Consultation on introducing New Fair Deal into the Local Government Pension Scheme

What are the key reforms to the LGPS proposed in the government’s consultation and draft Local Government Pension Scheme (Amendment) Regulations 2019?

18 March 2019

On 10 January 2019, the Ministry of Housing, Communities and Local Government published a new consultation paper on bringing New Fair Deal principles into the Local Government Pension Scheme (LGPS), together with draft regulations. The paper also includes proposals introducing ‘deemed employers’ and reforms to the way mergers and takeovers of LGPS scheme employers affect exit payments.

The consultation paper seeks to address concerns raised during a 2016 consultation under which the government first proposed introducing New Fair Deal principles and replacing the current protection offered by the Best Value Authorities Staff Transfers (Pensions) Direction 2007, and Welsh equivalent.

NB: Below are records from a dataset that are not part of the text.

-- ==== Sys2Proof/Laws/Stages.lean ====
section
/-!
SUPPORT. The frames of the stages of local setpoint processing, of the swap, and of what arrivals do: for each one lemma
that says which fields it can change, and the fields it cannot.
-/
namespace Sys2Proof.Machine

variable (s : State)

/-- An axis that becomes STALE touches the axis records, the gangs and the flags (R60). -/
theorem becomeStale_frame (i : Nat) :
    becomeStale s i = { s with
    axes := (becomeStale s i).axes, gangs := (becomeStale s i).gangs,
    flags := (becomeStale s i).flags } := by
  unfold becomeStale State.onGangOf
  repeat' split
  all_goals apply State.ext_fields <;> simp

@[simp] theorem becomeStale_pending (i : Nat) : (becomeStale s i).pending = s.pending :=
  (congrArg State.pending (becomeStale_frame s i) :)
@[simp] theorem becomeStale_now (i : Nat) : (becomeStale s i).now = s.now :=
  (congrArg State.now (becomeStale_frame s i) :)
@[simp] theorem becomeStale_draws (i : Nat) : (becomeStale s i).draws = s.draws :=
  (congrArg State.draws (becomeStale_frame s i) :)
@[simp] theorem becomeStale_up (i : Nat) : (becomeStale s i).up = s.up :=
  (congrArg State.up (becomeStale_frame s i) :)
@[simp] theorem becomeStale_down (i : Nat) : (becomeStale s i).down = s.down :=
  (congrArg State.down (becomeStale_frame s i) :)
@[simp] theorem becomeStale_waiting (i : Nat) : (becomeStale s i).waiting = s.waiting :=
  (congrArg State.waiting (becomeStale_frame s i) :)
@[simp] theorem becomeStale_bankPresent (i : Nat) : (becomeStale s i).bankPresent = s.bankPresent :=
  (congrArg State.bankPresent (becomeStale_frame s i) :)
@[simp] theorem becomeStale_active (i : Nat) : (becomeStale s i).active = s.active :=
  (congrArg State.active (becomeStale_frame s i) :)
@[simp] theorem becomeStale_verifiedCrc (i : Nat) : (becomeStale s i).verifiedCrc = s.verifiedCrc :=
  (congrArg State.verifiedCrc (becomeStale_frame s i) :)
@[simp] theorem becomeStale_pendingBank (i : Nat) : (becomeStale s i).pendingBank = s.pendingBank :=
  (congrArg State.pendingBank (becomeStale_frame s i) :)
@[simp] theorem becomeStale_pendingState (i : Nat) : (becomeStale s i).pendingState = s.pendingState :=
  (congrArg State.pendingState (becomeStale_frame s i) :)
@[simp] theorem becomeStale_expectedCrc (i : Nat) : (becomeStale s i).expectedCrc = s.expectedCrc :=
  (congrArg State.expectedCrc (becomeStale_frame s i) :)
@[simp] theorem becomeStale_pendingCrc (i : Nat) : (becomeStale s i).pendingCrc = s.pendingCrc :=
  (congrArg State.pendingCrc (becomeStale_frame s i) :)
@[simp] theorem becomeStale_refresh (i : Nat) : (becomeStale s i).refresh = s.refresh :=
  (congrArg State.refresh (becomeStale_frame s i) :)
@[simp] theorem becomeStale_forwards (i : Nat) : (becomeStale s i).forwards = s.forwards :=
  (congrArg State.forwards (becomeStale_frame s i) :)
@[simp] theorem becomeStale_reportedNodes (i : Nat) : (becomeStale s i).reportedNodes = s.reportedNodes :=
  (congrArg State.reportedNodes (becomeStale_frame s i) :)
@[simp] theorem becomeStale_fences (i : Nat) : (becomeStale s i).fences = s.fences :=
  (congrArg State.fences (becomeStale_frame s i) :)
@[simp] theorem becomeStale_windClass (i : Nat) : (becomeStale s i).windClass = s.windClass :=
  (congrArg State.windClass (becomeStale_frame s i) :)
@[simp] theorem becomeStale_weatherStale (i : Nat) : (becomeStale s i).weatherStale = s.weatherStale :=
  (congrArg State.weatherStale (becomeStale_frame s i) :)
@[simp] theorem becomeStale_weatherTimer (i : Nat) : (becomeStale s i).weatherTimer = s.weatherTimer :=
  (congrArg State.weatherTimer (becomeStale_frame s i) :)
@[simp] theorem becomeStale_press (i : Nat) : (becomeStale s i).press = s.press :=
  (congrArg State.press (becomeStale_frame s i) :)
@[simp] theorem becomeStale_pressTime (i : Nat) : (becomeStale s i).pressTime = s.pressTime :=
  (congrArg State.pressTime (becomeStale_frame s i) :)
@[simp] theorem becomeStale_longTime (i : Nat) : (becomeStale s i).longTime = s.longTime :=
  (congrArg State.longTime (becomeStale_frame s i) :)
@[simp] theorem becomeStale_operatorHold (i : Nat) : (becomeStale s i).operatorHold = s.operatorHold :=
  (congrArg State.operatorHold (becomeStale_frame s i) :)
@[simp] theorem becomeStale_lines (i : Nat) : (becomeStale s i).lines = s.lines :=
  (congrArg State.lines (becomeStale_frame s i) :)
@[simp] theorem becomeStale_deferred (i : Nat) : (becomeStale s i).deferred = s.deferred :=
  (congrArg State.deferred (becomeStale_frame s i) :)
@[simp] theorem becomeStale_backoff (i : Nat) : (becomeStale s i).backoff = s.backoff :=
  (congrArg State.backoff (becomeStale_frame s i) :)
@[simp] theorem becomeStale_highPtr (i : Nat) : (becomeStale s i).highPtr = s.highPtr :=
  (congrArg State.highPtr (becomeStale_frame s i) :)
@[simp] theorem becomeStale_lowPtr (i : Nat) : (becomeStale s i).lowPtr = s.lowPtr :=
  (congrArg State.lowPtr (becomeStale_frame s i) :)
@[simp] theorem becomeStale_openGrant (i : Nat) : (becomeStale s i).openGrant = s.openGrant :=
  (congrArg State.openGrant (becomeStale_frame s i) :)
@[simp] theorem becomeStale_grantRecs (i : Nat) : (becomeStale s i).grantRecs = s.grantRecs :=
  (congrArg State.grantRecs (becomeStale_frame s i) :)
@[simp] theorem becomeStale_watchdog (i : Nat) : (becomeStale s i).watchdog = s.watchdog :=
  (congrArg State.watchdog (becomeStale_frame s i) :)
@[simp] theorem becomeStale_watchdogTimer (i : Nat) : (becomeStale s i).watchdogTimer = s.watchdogTimer :=
  (congrArg State.watchdogTimer (becomeStale_frame s i) :)
@[simp] theorem becomeStale_olderArrival (i : Nat) : (becomeStale s i).olderArrival = s.olderArrival :=
  (congrArg State.olderArrival (becomeStale_frame s i) :)
@[simp] theorem becomeStale_newerArrival (i : Nat) : (becomeStale s i).newerArrival = s.newerArrival :=
  (congrArg State.newerArrival (becomeStale_frame s i) :)
@[simp] theorem becomeStale_substituteTimer (i : Nat) : (becomeStale s i).substituteTimer = s.substituteTimer :=
  (congrArg State.substituteTimer (becomeStale_frame s i) :)
@[simp] theorem becomeStale_lastCycle (i : Nat) : (becomeStale s i).lastCycle = s.lastCycle :=
  (congrArg State.lastCycle (becomeStale_frame s i) :)
@[simp] theorem becomeStale_events (i : Nat) : (becomeStale s i).events = s.events :=
  (congrArg State.events (becomeStale_frame s i) :)
@[simp] theorem becomeStale_due (i : Nat) : (becomeStale s i).due = s.due :=
  (congrArg State.due (becomeStale_frame s i) :)
@[simp] theorem becomeStale_frameClass (i : Nat) : (becomeStale s i).frameClass = s.frameClass :=
  (congrArg State.frameClass (becomeStale_frame s i) :)
@[simp] theorem becomeStale_inReset (i : Nat) : (becomeStale s i).inReset = s.inReset :=
  (congrArg State.inReset (becomeStale_frame s i) :)
@[simp] theorem becomeStale_holdnLow (i : Nat) : (becomeStale s i).holdnLow = s.holdnLow :=
  (congrArg State.holdnLow (becomeStale_frame s i) :)
@[simp] theorem becomeStale_sampled (i : Nat) : (becomeStale s i).sampled = s.sampled :=
  (congrArg State.sampled (becomeStale_frame s i) :)
@[simp] theorem becomeStale_faultnLow (i : Nat) : (becomeStale s i).faultnLow = s.faultnLow :=
  (congrArg State.faultnLow (becomeStale_frame s i) :)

Incorporating New Fair Deal into the LGPS

Under the proposals, local authority and other protected staff that transfer to private sector bodies must be provided with continued membership of the LGPS rather than a broadly comparable scheme. The aim is to afford more protection to staff who are compulsorily transferred to private sector companies following an outsourcing (the LGPS being assumed to provide better security for members than private sector pension schemes). The protection will apply even if the service is sub-contracted or transferred out again, so long as the employees remain employed on the delivery of the service or function transferred.

Responses to the 2016 consultation expressed concern that the 2016 proposals protected future employee transfers but not employees who had been previously transferred and enrolled in a broadly comparable scheme. However, the new proposals provide that when past service contracts are next re-tendered, the transferred staff will become 'protected transferees' under the LGPS Regulations and gain a right to membership of the LGPS. These employees will also have the right to transfer their accrued benefits from the broadly comparable scheme to the LGPS. It will be important for contractors who participate in broadly comparable schemes to consider the impact of this change.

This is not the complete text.